Description of the task =
Please transcribe exactly, and only, the lines of the data below between the line holding "exact ⟨k.1, k.2, k.3⟩" and the line holding "((h3 _ ?_).group ‹_›)) <;>", inclusive.
Data shown: Begin
-- ==== Sys2Proof/Laws/PerInstr.lean ====
section
/-! SUPPORT. Statements made for every instruction: what the encoder writes, the parser reads back. -/

namespace Sys2Proof.Laws

set_option Elab.async false
set_option linter.unusedSimpArgs false

/-- A well-formed instruction word, encoded, parses to itself. -/
def RoundTrip.Statement (i : Instr) : Prop := i.isEvent = false → i.wf = true → parse (encodeWord i) = .ok i
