-- ==== Sys2Proof/Laws/SoundEvents.lean ====
section
/-! SUPPORT. The invariant of states and groups is kept: engines, launches, completions, scheduling, errors. -/

namespace Sys2Proof.Machine

set_option Elab.async false

/-! ### Matrix -/

@[simp] theorem State.setMatrix_sound {s : State} {c : CoreRef} {m : Matrix} (hs : s.Sound) :
    (State.setMatrix s c m).Sound := by
  unfold State.setMatrix
  try dsimp only
  repeat' split
  all_goals first
    | assumption
    | (simp [*]; done)
    | exact ⟨hs.1, hs.2, hs.3⟩

@[simp] theorem State.claimMatrix_sound {s : State} {c : CoreRef} {p : Fin 12} (hs : s.Sound) :
    (s.claimMatrix c p).Sound := by
  unfold State.claimMatrix
  split
  · exact hs
  · exact State.setMatrix_sound hs

@[simp] theorem State.mxStart_sound {s : State} {r : GroupRef} (hs : s.Sound) :
    (State.mxStart s r).Sound := by
  unfold State.mxStart
  split
  · exact hs
  · have hg := hs.group ‹_›
    split
    · exact hs
    · split
      · split
        · exact hs
        · dsimp only
          split
          · exact State.finish_sound (State.setMatrix_sound hs) ⟨hg.1.succ, hg.2, hg.3⟩
          · exact State.finish_sound (State.setMatrix_sound hs) ⟨hg.1.succ, hg.2, hg.3⟩
      · exact hs

@[simp] theorem State.putEntries_sound {s : State} {es : List (CoreRef × Nat × Nat × AccEntry)} (hs : s.Sound) :
    (State.putEntries s es).Sound := by
  unfold State.putEntries
  exact State.foldl_sound hs fun s x _ h => State.setMatrix_sound h

@[simp] theorem State.putTiles_sound {s : State} {ts : List (CoreRef × Tile)} (hs : s.Sound) :
    (State.putTiles s ts).Sound := by
  unfold State.putTiles
  exact State.foldl_sound hs fun s x _ h => State.setMatrix_sound h

@[simp] theorem State.putBanks_sound {s : State} {bs : List (CoreRef × Fin 2 × List Int)} (hs : s.Sound) :
    (s.putBanks bs).Sound := by
  unfold State.putBanks
  exact State.foldl_sound hs fun s x _ h => State.setMatrix_sound h

theorem RegWrite.asWrite_legal (x : RegWrite) : x.asWrite.legal = true := by cases x <;> rfl

@[simp] theorem Group.finishWork_sound {g : Group} {w : MxWork} (hg : g.Sound) : (g.finishWork w).Sound := by
  have h : ∀ (ws : List RegWrite) (g : Group), g.Sound →
      (ws.foldl (fun g x => g.land g.seq (x.forLanes g.alive).asWrite) g).Sound := by
    intro ws
    induction ws with
    | nil => intro g h; exact h
    | cons x t ih =>
      intro g h
      exact ih _ ((Group.land_soundAt _ _ _ h (RegWrite.asWrite_legal (x.forLanes g.alive))).of (Group.land_seq _ _ _))
  unfold Group.finishWork
  split
  · exact hg
  · extract_lets g1
    have k : g1.Sound := h w.regs g hg
    clear_value g1
    exact ⟨k.1, k.2, k.3⟩

@[simp] theorem State.mxComplete_sound {s : State} {c : CoreRef} {k : Nat} (hs : s.Sound) :
    (State.mxComplete s c k).Sound := by
  unfold State.mxComplete
  dsimp only
  split
  · exact hs
  · rename_i w _
    have h2 := State.putBanks_sound (bs := w.work.banks) (State.putTiles_sound (ts := w.work.tiles)
      (State.putEntries_sound (es := w.work.acc)
        (State.setMatrix_sound (c := c) (m := { s.matrixOf c with started := (s.matrixOf c).started.eraseIdx k }) hs)))
    have h3 : ∀ t : State, t.Sound →
        (w.work.team.foldl (fun s x => s.putTeamWord x.1 x.2.1 x.2.2) t).Sound := fun t h =>
      State.foldl_sound h fun s x _ h => State.putTeamWord_sound h
    split
    · split
      · refine State.setGroup_sound (h3 _ ?_) (Group.finishWork_sound ((h3 _ ?_).group ‹_›)) <;>
          (split <;> first | exact State.setMatrix_sound h2 | exact h2)
      · refine h3 _ ?_
        split <;> first | exact State.setMatrix_sound h2 | exact h2
    · refine h3 _ ?_
      split <;> first | exact State.setMatrix_sound h2 | exact h2

@[simp] theorem matrixOp_sound {i : Instr} {s : State} {pair : Bool} {d : Reg} {a : Reg} {b : Reg} (hs : s.Sound) :
    OutSound (matrixOp i s pair d a b) := by
  unfold matrixOp
  refine State.withCtx_sound hs fun c hc => ?_
  have h1 : c.g.settled.Sound := (Group.settled_soundAt c.g hc).of (Group.settled_seq _)
  have h2 : c.settled.g.SoundAt c.settled.g.seq := h1
  dsimp only
  repeat' split
  all_goals first
    | exact State.finish_sound hs h2.succ
    | exact State.trapAll_sound hs h2
    | exact State.setGroup_sound hs ⟨h1.1, h1.2, h1.3⟩
    | exact State.setGroup_sound (State.claimMatrix_sound hs) ⟨h1.1, h1.2, h1.3⟩
    | exact State.withdraw_sound hs h1

/-! ### Engines -/

@[simp] theorem postOp_sound {i : Instr} {s : State} {d : Reg} {p : Scope} {kind : Ctx → AccKind} (hs : s.Sound) :
    OutSound (postOp i s d p kind) := by
  unfold postOp
  refine State.withCtx_sound hs fun c hc => ?_
  split
  · exact State.finish_sound hs hc.succ
  · split
    · exact State.stall_sound hs hc
    · have h := State.holdFor_sound (q := .rel) (named := p) (lines := []) hs hc
      split
      · rename_i t e
        rw [e] at h; exact h
      · rename_i t p e
        rw [e] at h
        exact State.finish_sound h ⟨hc.1.succ, hc.2, hc.3⟩

@[simp] theorem State.replied_sound {s : State} {r : GroupRef} {g : Group} {a : Access} {w : Word} (hs : s.Sound) (hg : g.Sound) :
    (State.replied s r g a w).Sound := by
  unfold State.replied
  try dsimp only
  repeat' split
  all_goals first
    | assumption
    | (simp [*]; done)
    | exact ⟨hs.1, hs.2, hs.3⟩
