theorem execFabs_sound {y : Bool} {d : Reg} {a : Reg} {s : State} (hs : s.Sound) :
    OutSound (execFabs y d a s) := regs_sound hs fun _ => .flt1

theorem execFneg_sound {y : Bool} {d : Reg} {a : Reg} {s : State} (hs : s.Sound) :
    OutSound (execFneg y d a s) := regs_sound hs fun _ => .flt1

theorem execFcpsgn_sound {y : Bool} {d : Reg} {a : Reg} {b : Reg} {s : State} (hs : s.Sound) :
    OutSound (execFcpsgn y d a b s) := regs_sound hs fun _ => .flt2

theorem execFma_sound {y : Bool} {d : Reg} {a : Reg} {b : Reg} {c : Reg} {s : State} (hs : s.Sound) :
    OutSound (execFma y d a b c s) := regs_sound hs fun _ => .flt3

theorem execFms_sound {y : Bool} {d : Reg} {a : Reg} {b : Reg} {c : Reg} {s : State} (hs : s.Sound) :
    OutSound (execFms y d a b c s) := regs_sound hs fun _ => .flt3

theorem execFnma_sound {y : Bool} {d : Reg} {a : Reg} {b : Reg} {c : Reg} {s : State} (hs : s.Sound) :
    OutSound (execFnma y d a b c s) := regs_sound hs fun _ => .flt3

theorem execFcmp_sound {y : Bool} {k : FCond} {d : BitVec 3} {a : Reg} {b : Reg} {s : State} (hs : s.Sound) :
    OutSound (execFcmp y k d a b s) := regs_sound hs fun c => .map fun _ => .flags rfl

theorem execFrcp_sound {y : Bool} {d : Reg} {a : Reg} {s : State} (hs : s.Sound) :
    OutSound (execFrcp y d a s) := regs_sound hs fun _ => .flt1

theorem execFrsq_sound {y : Bool} {d : Reg} {a : Reg} {s : State} (hs : s.Sound) :
    OutSound (execFrsq y d a s) := regs_sound hs fun _ => .flt1

theorem execFsqrt_sound {y : Bool} {d : Reg} {a : Reg} {s : State} (hs : s.Sound) :
    OutSound (execFsqrt y d a s) := regs_sound hs fun _ => .flt1

theorem execFexp2_sound {y : Bool} {d : Reg} {a : Reg} {s : State} (hs : s.Sound) :
    OutSound (execFexp2 y d a s) := regs_sound hs fun _ => .flt1

theorem execFlog2_sound {y : Bool} {d : Reg} {a : Reg} {s : State} (hs : s.Sound) :
    OutSound (execFlog2 y d a s) := regs_sound hs fun _ => .flt1

theorem execFsin_sound {y : Bool} {d : Reg} {a : Reg} {s : State} (hs : s.Sound) :
    OutSound (execFsin y d a s) := regs_sound hs fun _ => .flt1

theorem execFcos_sound {y : Bool} {d : Reg} {a : Reg} {s : State} (hs : s.Sound) :
    OutSound (execFcos y d a s) := regs_sound hs fun _ => .flt1

theorem execFtanh_sound {y : Bool} {d : Reg} {a : Reg} {s : State} (hs : s.Sound) :
    OutSound (execFtanh y d a s) := regs_sound hs fun _ => .flt1

theorem execFsigm_sound {y : Bool} {d : Reg} {a : Reg} {s : State} (hs : s.Sound) :
    OutSound (execFsigm y d a s) := regs_sound hs fun _ => .flt1

theorem execFdiv_sound {y : Bool} {d : Reg} {a : Reg} {b : Reg} {s : State} (hs : s.Sound) :
    OutSound (execFdiv y d a b s) := regs_sound hs fun _ => .flt2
Data shown: End
Response to this exercise =
    exact ⟨k.1, k.2, k.3⟩

@[simp] theorem State.mxComplete_sound {s : State} {c : CoreRef} {k : Nat} (hs : s.Sound) :
    (State.mxComplete s c k).Sound := by
  unfold State.mxComplete
  dsimp only
  split
  · exact hs
  · rename_i w _
    have h2 := State.putBanks_sound (bs := w.work.banks) (State.putTiles_sound (ts := w.work.tiles)
      (State.putEntries_sound (es := w.work.acc)
        (State.setMatrix_sound (c := c) (m := { s.matrixOf c with started := (s.matrixOf c).started.eraseIdx k }) hs)))
    have h3 : ∀ t : State, t.Sound →
        (w.work.team.foldl (fun s x => s.putTeamWord x.1 x.2.1 x.2.2) t).Sound := fun t h =>
      State.foldl_sound h fun s x _ h => State.putTeamWord_sound h
    split
    · split
      · refine State.setGroup_sound (h3 _ ?_) (Group.finishWork_sound ((h3 _ ?_).group ‹_›)) <;>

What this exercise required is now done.